— Task —
Search the material below for the word "oCfgBoot". Copy every line where it is found.
▬▬▬▬▬▬▬▬▬▬
-- ==== Sys2Proof/Tests/Slice0.lean ====
section
/-!
SUPPORT. Tests of the model: for each statement whose hypotheses something must meet, a theorem `test_<statement>_met` with a state
and operands that meet the hypotheses of each clause; ill-formed operands that `Instr.wf` refuses; the spec's worked examples; single
steps.
-/
namespace Sys2Proof.Tests
open Sys2Proof Sys2Proof.Machine

set_option Elab.async false

/-! ### States to start from -/

def regs (l : List (Nat × Word)) (s : State) : State := l.foldl (fun s x => rset x.1 x.2 s) s
def st0 : State := regs [(oLkpSts, 0x80000000#32), (oCfgBoot, 7#32), (oCkgSts, 0x180#32)] { State.reset with host := { State.reset.host with link := true } }
def atSeq (st : SeqSt) (s : State) : State := { s with seq := { s.seq with st := st } }
def cm (op flags p0 p1 p2 : Nat) (p3 : List Byte := []) : Cmd := ⟨17, op, flags, 0, 5, p0, p1, p2, p3⟩
def running (c : Cmd) (s : State) : State := { s with lkp := { s.lkp with run := s.lkp.run ++ [c] } }
def cd (o : Nat) : Card := (cardAt o).getD ⟨"",0,0,1,0,1,0,0,0,0,0,0,0,0⟩
def stRun : State := { atSeq .flight st0 with seq := { (atSeq .flight st0).seq with gsc := 1000, F := 3, pos := 5, fltPos := 3 } }
def stReady : State := atSeq .ready st0
def stPaused : State := atSeq .paused st0
def stIdlePending : State := { State.reset with pending := [.stallCycle] }
def stGang : State := regs [(oDmcOwn 0, 0x01100000#32), (oDmcOwn 1, 0x01110000#32)] st0
def stArm : State := regs [(oTrcSize, 64#32)] stReady
def stArmed : State := regs [(oTrcSts, 0x10000#32)] stArm
def stSeal : State := { stReady with trc := { stReady.trc with seals := [(0, ⟨[1#8], []⟩)] } }
def stSealOk : State := { stReady with trc := { stReady.trc with seals := [(0, ⟨sha256 (List.replicate 32 0#8 ++ [0#8]), []⟩)] } }
def clkCfg : State := { st0 with lkp := { st0.lkp with maxMhz := 1000 } }
def stHalt : State := atSeq .clkHalt st0
def bg (op dst : Nat) (m : Nat := 2) : Barge := ⟨2, 0, m, dst, 43, false, 0, 7, op, 0, 0, 0, 8, 64, []⟩
def bgR (b : Barge) (status code : Nat) : Barge := { b with cls := 1, dst := b.src, src := b.dst, status := status, code := code }
def stTaken (b : Barge) : State := { st0 with bnw := { st0.bnw with taken := [b], sent := [b] }, host := { st0.host with mem := [(65, 9#8)] } }
def stSent (b : Barge) : State := { st0 with bnw := { st0.bnw with sent := [b] } }
def boot (n : Nat) (s : State := State.reset) : State := rput oCfgBoot 3 0 n s
def pllOk (s : State) : State := (List.range 5).foldl (fun s i => rput (oCkgPll i) 31 30 3 s) s
def stReadyMem (s : State) : State := (List.range 4).foldl (fun s i => rput (oHldStackSts i) 3 0 1 s) s
def stMbox (bs : List Nat) : State := regs [(oLkpMboxCtl, 1#32)] ((List.range bs.length).foldl (fun s i => rset (oLkpMboxCmd i) (BitVec.ofNat 32 (bs.getD i 0)) s) st0)
def stRing : State := regs [(oLkpCrLo 3, 0x104#32), (oLkpRrLo 3, 0x104#32), (oLkpCrPi 3, 1#32)] { st0 with host := { st0.host with mem := [(0, 4#8)] } }
def svc (op : SvcOp) (m : Nat := 0) : SvcReq := ⟨m, 3, 40, none, op, 0, 5, 0x1234#64, 0xFF00#64, false, false, .direct, 0⟩
def stOwn (s : State := st0) : State := regs [(oDmcOwn 0, 0x02000000#32), (oDmcOwn 1, 0x02000000#32), (oDmcPatrol, 1000#32)] s
def stSched (k : MemKind) (w : Nat := 5) : State :=
  setCl 0 { getCl st0 0 with memOps := [⟨k, 4, 0, 1, w, 0, false⟩] }
    (regs [(oDmcOwn 0, 0x01000000#32)] { stRun with seq := { stRun.seq with spos := 5 } })
def mop (k : MemKind) (w : Nat := 5) : MemOp := ⟨k, 4, 0, 1, w, 0, false⟩
def stWait (r : SvcReq) (s : State := stOwn) : State := { s with dmc := { s.dmc with waiting := [r] } }
def stHold (s : State := st0) : State := { stReadyMem s with hold := { s.hold with ecc := (List.range 40).map fun i => (i, .clean), cells := [(3, 7#8), (70, 9#8)] } }
def sreq (w : Bool) (seen : Bool := true) (served : Bool := false) : SluReq := ⟨3, 1, 50, 0, w, 64, 5#64, false, false, 100, seen, true, served, if served then .written else .free⟩
def stReq (r : SluReq) : State := { stHold with req := [r] }
def img1 : State := regs [(oSeqCfg, 0x10#32), (oCfgPlaced, 1#32), (oCfgLoaded, 1#32), (oCfgFenced, 0xFFFFFFFE#32), (oCkgEn1, 1#32)] st0
def stEval : State := setCl 0 { getCl st0 0 with instr := [(5, 0x1234567812345678#64), (1029, 0x8000000000345678#64)] } { atSeq .flight img1 with seq := { (atSeq .flight img1).seq with pos := 5 } }
def stForm : State := regs [(oLkgSts, 2#32), (oLkgCfg, 1#32), (oLkgMembersLo, 5#32)] st0
def stGrp : State := regs [(oLkgSts, 1#32), (oLkgCfg, 0x70001#32), (oLkgMembersLo, 5#32)] st0
def aw (s : State) : State := { s with rst := { s.rst with test := false } }
def le (n v : Nat) : List Byte := leBytes n v
def imgHead (dig : List Byte) (hold : Nat := 0) : List Byte :=
  le 4 0x56474C50 ++ le 2 1 ++ le 2 0 ++ le 2 8 ++ le 1 1 ++ le 1 1 ++ le 1 0 ++ le 1 0 ++ le 1 1 ++ le 1 (nativeD st0) ++ le 2 0x7FFF ++ le 2 0 ++ le 4 hold ++ le 8 64 ++ dig
def imgAll (hold : Nat := 0) : List Byte := imgHead (sha256 (imgHead (List.replicate 32 0#8) hold)) hold
def stSlow : State := regs [(oCkgStep, 0x1900000#32)] st0
def stImg (w : Bool) (s : State := stSlow) (c : Cmd := cm 1 0 4096 64 0) : State :=
  running c { hostPut 4096 (imgAll) s with lkp := { s.lkp with load := some ⟨c, w, if w then [0] else []⟩ } }
def ld : LoadSt := ⟨cm 1 0 4096 64 0, false, []⟩
def ldw : LoadSt := ⟨cm 1 0 4096 64 0, true, [0]⟩
def lnkSt6 (n st : Nat) (s : State := st0) : State := rput (oLnkSts n) 2 0 st (regs [(oLkgLinkmask, 8#32), (oSeqCfg, 8#32)] s)
def pll (i st : Nat) (s : State := st0) : State := rput (oCkgPll i) 31 30 st s
def pwr (st tgt busy : Nat) (s : State := st0) : State := rput oPwrSts 6 4 tgt (rput oPwrSts 3 3 busy (rput oPwrSts 2 0 st s))
def loadGoneState (s : State) : State := rset oCfgLoaded 0#32 (rset oCfgPlaced 0#32 (rmod oCfgSts (fun w => clrBit w 2) { s with lkp := { s.lkp with load := none, digest := [], maxMhz := 0 } }))
def sm (s : State) : State := { s with dev := { s.dev with member := .fx051 } }
def stWharf (s : State := st0) : State := regs [(oXchRetLo, 0x10106#32), (oXchRetPi, 1#32)] s
def stRingsX (s : State := st0) : State := (List.range 64).foldl (fun s r => rset (oXchRingLo r) 0x10106#32 s) s
def xe (st : XSt) : XEntry := ⟨1, 0, 2, 5, 0, 3, 0, false, false, false, st, 0, 7, 0, 0, false, none, none⟩
def stGau (s : State := st0) : State := regs [(oGauRingLo 0, 0x10106#32), (oGauRingLo 1, 0x20106#32), (oGauEdgeCtl, 0xFFFFFFFF#32)] s
def frec : FailRec := ⟨false, 3, 1, .one, .zero, .x, 0, 5, 0, some 1⟩
def ftake (s : State) : State := { s with gau := { s.gau with fifo := [frec] } }
def erec : EdgeRec := ⟨3, true, false, true, 5, 6, 7⟩
def stDrain (n : Nat) (s : State := stHold) : State := { regs [(oTrcSize, 64#32), (oTrcBase, 2#32)] s with trc := { s.trc with staging := [⟨(List.range n).map (BitVec.ofNat 8), 0⟩] } }
def stRunOk : State := regs [(oCkgEn0, 0xFFFF#32), (oCfgPlaced, 1#32), (oCfgLoaded, 1#32), (oCfgFenced, 0xFFFFFFFE#32), (oCkgEn1, 1#32)] stReady
def pend (s : State) (cont := true) (n := 0) : State := { s with seq := { s.seq with runPend := some ⟨cont, n, 0, 0⟩ } }
def siteE (kind w req part berth ret : Nat) : BitVec 64 := BitVec.ofNat 64 (2 ^ 63 + kind * 2 ^ 61 + (w - 1) * 2 ^ 56 + req * 2 ^ 40 + part * 2 ^ 34 + berth * 2 ^ 19 + ret)
def stSite (s : State := st0) : State := { regs [(oXchPart 0, 0x80010000#32), (oXchPart 1, 0x80010000#32)] s with xch := { s.xch with sites := [(2, siteE 0 32 3 0 4 0)], berths := [(4, 0x80010000#32)], flowTab := [(1, 0#16)] } }
def frg (idx : Nat) (site := 2) : Fragment := ⟨site, 5, idx, 0, 0x1B1B#64, false, 7, 0, false, false⟩
def withFrag (f : Fragment) (s : State := stSite) : State := { s with xch := { s.xch with frags := [f] } }
def stStall : State := { atSeq .stall st0 with seq := { (atSeq .stall st0).seq with stallEvs := [⟨1, 0, .gsc 0⟩] } }
def stHoldStall : State := { regs [(oXchPart 0, 0x800800#32)] stStall with seq := { stStall.seq with stallEvs := [⟨3, 0, .gsc 0⟩] } }
def tl (p0 n first : Nat) : Cmd := cm 0x13 0 p0 (n + first * 2 ^ 32) 0x1000
def iw (kind tt : Nat) (a : Nat := 1) (b : Nat := 2) (c : Nat := 3) (d : Nat := 4) (exp : Nat := 0) : BitVec 64 :=
  BitVec.ofNat 64 (tt * 2 ^ 48 + a * 2 ^ 37 + b * 2 ^ 26 + c * 2 ^ 15 + d * 2 ^ 4 + kind * 4 + exp * 2)
def stOp (w : BitVec 64) (s : State := stEval) : State :=
  setCl 0 { getCl s 0 with instr := [(5, w)], ds := [(1, .one), (2, .zero), (3, .z)] , ma := 5, ho := 20, hwd := 1, mwd := 77 } s
def stBank : State := regs [(oDmcOwn 0, 0x01100000#32), (oDmcOwn 1, 0x01120000#32)] stEval
def stSlu : State := regs [(oHldRgnSize 0 3, 1#32), (oHldRgnBase 0 3, 7#32)] stEval
def stTag (t : TagSt) (s : State := stSlu) : State := { s with slu := [(0, { getSlu s 0 with tags := [(9, t)] })] }
def rwd (slots : List (Nat × Nat)) (locen rot : Nat := 0) : BitVec 256 :=
  BitVec.ofNat 256 (locen * 2 ^ 128 + rot * 2 ^ 122 + ((slots.zip (List.range 5)).map fun x => 2 ^ (29 + 19 * x.2) + x.1.1 * 2 ^ (17 + 19 * x.2) + x.1.2 * 2 ^ (11 + 19 * x.2)).sum)
def stImp (w : BitVec 256) (a b : V4) : State :=
  let s := setCl 0 { getCl stEval 0 with rw := [(5, w)], expo := [(63, some .one), (0, some .zero)] } { stEval with seq := { stEval.seq with spos := 5 } }
  { s with bas := [(0, { getBas s 0 with lanes := [(5, [(5, a), (6, b)]), (4, [(5, a), (6, b)]), (3, [(5, a), (6, b)])] })] }
def atPos (p : Nat) (s : State) : State := { s with seq := { s.seq with pos := p } }
def stTick : State := let s := atPos 16 stEval; setCl 0 { getCl s 0 with staged := [(1792, some .one), (2048 + 1800, some .x)], expo := [(3, some .one)] } s
def laneS (n : Nat) (l : Lane) (mode : Nat) (s : State) : State := rset (oGauLane n) (BitVec.ofNat 32 mode) { s with gau := { s.gau with lanes := [(n, l)], live := true } }
def hjob (w : HoldFor) (m : Nat := 0) : HoldJob := ⟨3, { bg 0 45 m with addr := 320, len := 8 }, w, [5], [], [], false, false, false⟩
def stJob (j : HoldJob) (s : State := stHold) : State := { s with hold := { s.hold with jobs := [j] } }
def stRemote (k : Nat) : State := setLnk 3 { getLnk st0 3 with bufs := [(2, k)] } (regs [(oLkgLinkmask, 8#32), (oLnkPeer 3, 0x07000000#32)] (lnkSt6 3 6))
def rbg (m : Nat := 2) : Barge := { bg 0 47 m with remote := true }
def stBad : State := hostPut 4160 (le 2 3 ++ le 1 0xFF ++ le 1 0 ++ le 8 0 ++ le 8 0 ++ le 4 5) (hostPut 4114 [1#8, 0#8] (stImg true stSlow (cm 1 0 4096 88 0)))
▬▬▬▬▬▬▬▬▬▬
— Response to this task —
def st0 : State := regs [(oLkpSts, 0x80000000#32), (oCfgBoot, 7#32), (oCkgSts, 0x180#32)] { State.reset with host := { State.reset.host with link := true } }
def boot (n : Nat) (s : State := State.reset) : State := rput oCfgBoot 3 0 n s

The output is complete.